1

我对 Python 相当陌生,我正在尝试使用模糊 wuzzy 进行模糊匹配。我相信我使用 partial_ratio 函数得到的匹配分数不正确。这是我的探索性代码:

>>>from fuzzywuzzy import fuzz
>>>fuzz.partial_ratio('Subject: Dalki Manganese Ore Mine of M/S Bharat Process and Mechanical Engineers Ltd., Villages Dalki, Soyabahal, Sading and Thakurani R.F., Tehsil Barbil, Distt, Keonjhar, Orissa environmental clearance','Barbil')
50

我相信这应该返回 100 分,因为第二个字符串“Barbil”包含在第一个字符串中。当我尝试在第一个字符串的末尾或开头删除几个字符时,我得到的匹配分数为 100。

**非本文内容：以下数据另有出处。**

/-! ### regWrite -/

@[simp] theorem State.regWrite_handle (s : State) (x : Reg) (v : Word) :
    (s.regWrite x v).handle = s.handle := rfl
@[simp] theorem State.regWrite_phase (s : State) (x : Reg) (v : Word) :
    (s.regWrite x v).phase = s.phase := rfl
@[simp] theorem State.regWrite_cur (s : State) (x : Reg) (v : Word) :
    (s.regWrite x v).cur = s.cur := rfl
@[simp] theorem State.regWrite_deadline (s : State) (x : Reg) (v : Word) :
    (s.regWrite x v).deadline = s.deadline := rfl
@[simp] theorem State.regWrite_loc (s : State) (x : Reg) (v : Word) :
    (s.regWrite x v).loc = s.loc := rfl
@[simp] theorem State.regWrite_seq (s : State) (x : Reg) (v : Word) :
    (s.regWrite x v).seq = s.seq := rfl
@[simp] theorem State.regWrite_idx (s : State) (x : Reg) (v : Word) :
    (s.regWrite x v).idx = s.idx := rfl
@[simp] theorem State.regWrite_m (s : State) (x : Reg) (v : Word) : (s.regWrite x v).m = s.m := rfl
@[simp] theorem State.regWrite_r (s : State) (x : Reg) (v : Word) : (s.regWrite x v).r = s.r := rfl
@[simp] theorem State.regWrite_refused (s : State) (x : Reg) (v : Word) :
    (s.regWrite x v).refused = s.refused := rfl
@[simp] theorem State.regWrite_caller (s : State) (x : Reg) (v : Word) :
    (s.regWrite x v).caller = s.caller := rfl
@[simp] theorem State.regWrite_mem (s : State) (x : Reg) (v : Word) :
    (s.regWrite x v).mem = s.mem := rfl
@[simp] theorem State.regWrite_port (s : State) (x : Reg) (v : Word) :
    (s.regWrite x v).port = s.port.set v x := rfl
@[simp] theorem State.regWrite_events (s : State) (x : Reg) (v : Word) :
    (s.regWrite x v).events = s.events ++ [.write x v] := rfl
@[simp] theorem State.regWrite_returns (s : State) (x : Reg) (v : Word) :
    (s.regWrite x v).returns = s.returns := rfl
@[simp] theorem State.regWrite_refusals (s : State) (x : Reg) (v : Word) :
    (s.regWrite x v).refusals = s.refusals := rfl
@[simp] theorem State.regWrite_host (s : State) (x : Reg) (v : Word) :
    (s.regWrite x v).host = s.host := rfl
@[simp] theorem State.regWrite_device (s : State) (x : Reg) (v : Word) :
    (s.regWrite x v).device = s.device := rfl
@[simp] theorem State.regWrite_clock (s : State) (x : Reg) (v : Word) :
    (s.regWrite x v).clock = s.clock := rfl
@[simp] theorem State.regWrite_ticks (s : State) (x : Reg) (v : Word) :
    (s.regWrite x v).ticks = s.ticks := rfl

/-! ### bufRead -/

@[simp] theorem State.bufRead_handle (s : State) (b : Message) (i : Nat) :
    (s.bufRead b i).handle = s.handle := rfl
@[simp] theorem State.bufRead_phase (s : State) (b : Message) (i : Nat) :
    (s.bufRead b i).phase = s.phase := rfl
@[simp] theorem State.bufRead_cur (s : State) (b : Message) (i : Nat) :
    (s.bufRead b i).cur = s.cur := rfl
@[simp] theorem State.bufRead_deadline (s : State) (b : Message) (i : Nat) :
    (s.bufRead b i).deadline = s.deadline := rfl
@[simp] theorem State.bufRead_loc (s : State) (b : Message) (i : Nat) :
    (s.bufRead b i).loc = s.loc := rfl
@[simp] theorem State.bufRead_seq (s : State) (b : Message) (i : Nat) :
    (s.bufRead b i).seq = s.seq := rfl
@[simp] theorem State.bufRead_idx (s : State) (b : Message) (i : Nat) :
    (s.bufRead b i).idx = s.idx := rfl
@[simp] theorem State.bufRead_m (s : State) (b : Message) (i : Nat) : (s.bufRead b i).m = s.m := rfl
@[simp] theorem State.bufRead_r (s : State) (b : Message) (i : Nat) : (s.bufRead b i).r = s.r := rfl
@[simp] theorem State.bufRead_refused (s : State) (b : Message) (i : Nat) :
    (s.bufRead b i).refused = s.refused := rfl
@[simp] theorem State.bufRead_caller (s : State) (b : Message) (i : Nat) :
    (s.bufRead b i).caller = s.caller := rfl
@[simp] theorem State.bufRead_mem (s : State) (b : Message) (i : Nat) :
    (s.bufRead b i).mem = s.mem := rfl
@[simp] theorem State.bufRead_port (s : State) (b : Message) (i : Nat) :
    (s.bufRead b i).port = s.port := rfl
@[simp] theorem State.bufRead_events (s : State) (b : Message) (i : Nat) :
    (s.bufRead b i).events = s.events ++ [.bufRead i (s.bufByte b i)] := rfl
@[simp] theorem State.bufRead_returns (s : State) (b : Message) (i : Nat) :
    (s.bufRead b i).returns = s.returns := rfl
@[simp] theorem State.bufRead_refusals (s : State) (b : Message) (i : Nat) :
    (s.bufRead b i).refusals = s.refusals := rfl
@[simp] theorem State.bufRead_host (s : State) (b : Message) (i : Nat) :
    (s.bufRead b i).host = s.host := rfl
@[simp] theorem State.bufRead_device (s : State) (b : Message) (i : Nat) :
    (s.bufRead b i).device = s.device := rfl
@[simp] theorem State.bufRead_clock (s : State) (b : Message) (i : Nat) :
    (s.bufRead b i).clock = s.clock := rfl
@[simp] theorem State.bufRead_ticks (s : State) (b : Message) (i : Nat) :
    (s.bufRead b i).ticks = s.ticks := rfl

/-! ### bufWrite -/

@[simp] theorem State.bufWrite_handle (s : State) (b : Message) (i : Nat) (v : Byte) :
    (s.bufWrite b i v).handle = s.handle := rfl
@[simp] theorem State.bufWrite_phase (s : State) (b : Message) (i : Nat) (v : Byte) :
    (s.bufWrite b i v).phase = s.phase := rfl
@[simp] theorem State.bufWrite_cur (s : State) (b : Message) (i : Nat) (v : Byte) :
    (s.bufWrite b i v).cur = s.cur := rfl
@[simp] theorem State.bufWrite_deadline (s : State) (b : Message) (i : Nat) (v : Byte) :
    (s.bufWrite b i v).deadline = s.deadline := rfl
@[simp] theorem State.bufWrite_loc (s : State) (b : Message) (i : Nat) (v : Byte) :
    (s.bufWrite b i v).loc = s.loc := rfl
@[simp] theorem State.bufWrite_seq (s : State) (b : Message) (i : Nat) (v : Byte) :
    (s.bufWrite b i v).seq = s.seq := rfl
@[simp] theorem State.bufWrite_idx (s : State) (b : Message) (i : Nat) (v : Byte) :
    (s.bufWrite b i v).idx = s.idx := rfl
@[simp] theorem State.bufWrite_m (s : State) (b : Message) (i : Nat) (v : Byte) :
    (s.bufWrite b i v).m = s.m := rfl
@[simp] theorem State.bufWrite_r (s : State) (b : Message) (i : Nat) (v : Byte) :
    (s.bufWrite b i v).r = s.r := rfl
@[simp] theorem State.bufWrite_refused (s : State) (b : Message) (i : Nat) (v : Byte) :
    (s.bufWrite b i v).refused = s.refused := rfl
@[simp] theorem State.bufWrite_caller (s : State) (b : Message) (i : Nat) (v : Byte) :
    (s.bufWrite b i v).caller = s.caller := rfl
@[simp] theorem State.bufWrite_mem (s : State) (b : Message) (i : Nat) (v : Byte) :
    (s.bufWrite b i v).mem = s.mem.write (bufAddress b i) v := rfl
@[simp] theorem State.bufWrite_port (s : State) (b : Message) (i : Nat) (v : Byte) :
    (s.bufWrite b i v).port = s.port := rfl
@[simp] theorem State.bufWrite_events (s : State) (b : Message) (i : Nat) (v : Byte) :
    (s.bufWrite b i v).events = s.events ++ [.bufWrite i v] := rfl
@[simp] theorem State.bufWrite_returns (s : State) (b : Message) (i : Nat) (v : Byte) :
    (s.bufWrite b i v).returns = s.returns := rfl
@[simp] theorem State.bufWrite_refusals (s : State) (b : Message) (i : Nat) (v : Byte) :
    (s.bufWrite b i v).refusals = s.refusals := rfl
@[simp] theorem State.bufWrite_host (s : State) (b : Message) (i : Nat) (v : Byte) :
    (s.bufWrite b i v).host = s.host := rfl
@[simp] theorem State.bufWrite_device (s : State) (b : Message) (i : Nat) (v : Byte) :
    (s.bufWrite b i v).device = s.device := rfl
@[simp] theorem State.bufWrite_clock (s : State) (b : Message) (i : Nat) (v : Byte) :
    (s.bufWrite b i v).clock = s.clock := rfl
@[simp] theorem State.bufWrite_ticks (s : State) (b : Message) (i : Nat) (v : Byte) :
    (s.bufWrite b i v).ticks = s.ticks := rfl

/-! ### readClock -/

@[simp] theorem State.readClock_handle (s : State) : (s.readClock).handle = s.handle := rfl
@[simp] theorem State.readClock_phase (s : State) : (s.readClock).phase = s.phase := rfl
@[simp] theorem State.readClock_cur (s : State) : (s.readClock).cur = s.cur := rfl
@[simp] theorem State.readClock_deadline (s : State) : (s.readClock).deadline = s.deadline := rfl
@[simp] theorem State.readClock_loc (s : State) : (s.readClock).loc = s.loc := rfl
@[simp] theorem State.readClock_seq (s : State) : (s.readClock).seq = s.seq := rfl
@[simp] theorem State.readClock_idx (s : State) : (s.readClock).idx = s.idx := rfl
@[simp] theorem State.readClock_m (s : State) : (s.readClock).m = s.m := rfl
@[simp] theorem State.readClock_r (s : State) : (s.readClock).r = s.r := rfl
@[simp] theorem State.readClock_refused (s : State) : (s.readClock).refused = s.refused := rfl
@[simp] theorem State.readClock_caller (s : State) : (s.readClock).caller = s.caller := rfl
@[simp] theorem State.readClock_mem (s : State) : (s.readClock).mem = s.mem := rfl
@[simp] theorem State.readClock_port (s : State) : (s.readClock).port = s.port := rfl
@[simp] theorem State.readClock_events (s : State) :
    (s.readClock).events = s.events ++ [.now s.nowAnswer] := rfl
@[simp] theorem State.readClock_returns (s : State) : (s.readClock).returns = s.returns := rfl
@[simp] theorem State.readClock_refusals (s : State) : (s.readClock).refusals = s.refusals := rfl
@[simp] theorem State.readClock_host (s : State) : (s.readClock).host = s.host := rfl
@[simp] theorem State.readClock_device (s : State) : (s.readClock).device = s.device := rfl
@[simp] theorem State.readClock_clock (s : State) : (s.readClock).clock = s.nowAnswer := rfl
@[simp] theorem State.readClock_ticks (s : State) : (s.readClock).ticks = s.ticks.tail := rfl

/-! ### goto -/

@[simp] theorem State.goto_handle (s : State) (l : Loc) : (s.goto l).handle = s.handle := rfl
@[simp] theorem State.goto_phase (s : State) (l : Loc) : (s.goto l).phase = s.phase := rfl
@[simp] theorem State.goto_cur (s : State) (l : Loc) : (s.goto l).cur = s.cur := rfl
@[simp] theorem State.goto_deadline (s : State) (l : Loc) : (s.goto l).deadline = s.deadline := rfl
@[simp] theorem State.goto_loc (s : State) (l : Loc) : (s.goto l).loc = l := rfl
@[simp] theorem State.goto_seq (s : State) (l : Loc) : (s.goto l).seq = s.seq := rfl
@[simp] theorem State.goto_idx (s : State) (l : Loc) : (s.goto l).idx = s.idx := rfl
@[simp] theorem State.goto_m (s : State) (l : Loc) : (s.goto l).m = s.m := rfl
@[simp] theorem State.goto_r (s : State) (l : Loc) : (s.goto l).r = s.r := rfl
@[simp] theorem State.goto_refused (s : State) (l : Loc) : (s.goto l).refused = s.refused := rfl
@[simp] theorem State.goto_caller (s : State) (l : Loc) : (s.goto l).caller = s.caller := rfl
@[simp] theorem State.goto_mem (s : State) (l : Loc) : (s.goto l).mem = s.mem := rfl
@[simp] theorem State.goto_port (s : State) (l : Loc) : (s.goto l).port = s.port := rfl
@[simp] theorem State.goto_events (s : State) (l : Loc) : (s.goto l).events = s.events := rfl
@[simp] theorem State.goto_returns (s : State) (l : Loc) : (s.goto l).returns = s.returns := rfl
@[simp] theorem State.goto_refusals (s : State) (l : Loc) : (s.goto l).refusals = s.refusals := rfl
@[simp] theorem State.goto_host (s : State) (l : Loc) : (s.goto l).host = s.host := rfl
@[simp] theorem State.goto_device (s : State) (l : Loc) : (s.goto l).device = s.device := rfl
@[simp] theorem State.goto_clock (s : State) (l : Loc) : (s.goto l).clock = s.clock := rfl
@[simp] theorem State.goto_ticks (s : State) (l : Loc) : (s.goto l).ticks = s.ticks := rfl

>>>fuzz.partial_ratio('Subject: Dalki Manganese Ore Mine of M/S Bharat Process and Mechanical Engineers Ltd., Villages Dalki, Soyabahal, Sading and Thakurani R.F., Tehsil Barbil, Distt, Keonjhar, Orissa environmental clear','Barbil')
100
>>> fuzz.partial_ratio('ect: Dalki Manganese Ore Mine of M/S Bharat Process and Mechanical Engineers Ltd., Villages Dalki, Soyabahal, Sading and Thakurani R.F., Tehsil Barbil, Distt, Keonjhar, Orissa environmental clearance','Orissa')
100

当第一个字符串的长度变为 199 时,它似乎从 50 分变为 100 分。有没有人知道可能发生什么?

4

1 回答 1

2

这是因为当其中一个字符串为200 个字符或更长时,python 的 SequenceMatcher 中会启用自动垃圾启发式算法。此代码应该适合您:

from difflib import SequenceMatcher

def partial_ratio(s1, s2):
    """"Return the ratio of the most similar substring
    as a number between 0 and 100."""

    if len(s1) <= len(s2):
        shorter = s1
        longer = s2
    else:
        shorter = s2
        longer = s1

    m = SequenceMatcher(None, shorter, longer, autojunk=False)
    blocks = m.get_matching_blocks()

    # each block represents a sequence of matching characters in a string
    # of the form (idx_1, idx_2, len)
    # the best partial match will block align with at least one of those blocks
    #   e.g. shorter = "abcd", longer = XXXbcdeEEE
    #   block = (1,3,3)
    #   best score === ratio("abcd", "Xbcd")
    scores = []
    for (short_start, long_start, _) in blocks:
        long_end = long_start + len(shorter)
        long_substr = longer[long_start:long_end]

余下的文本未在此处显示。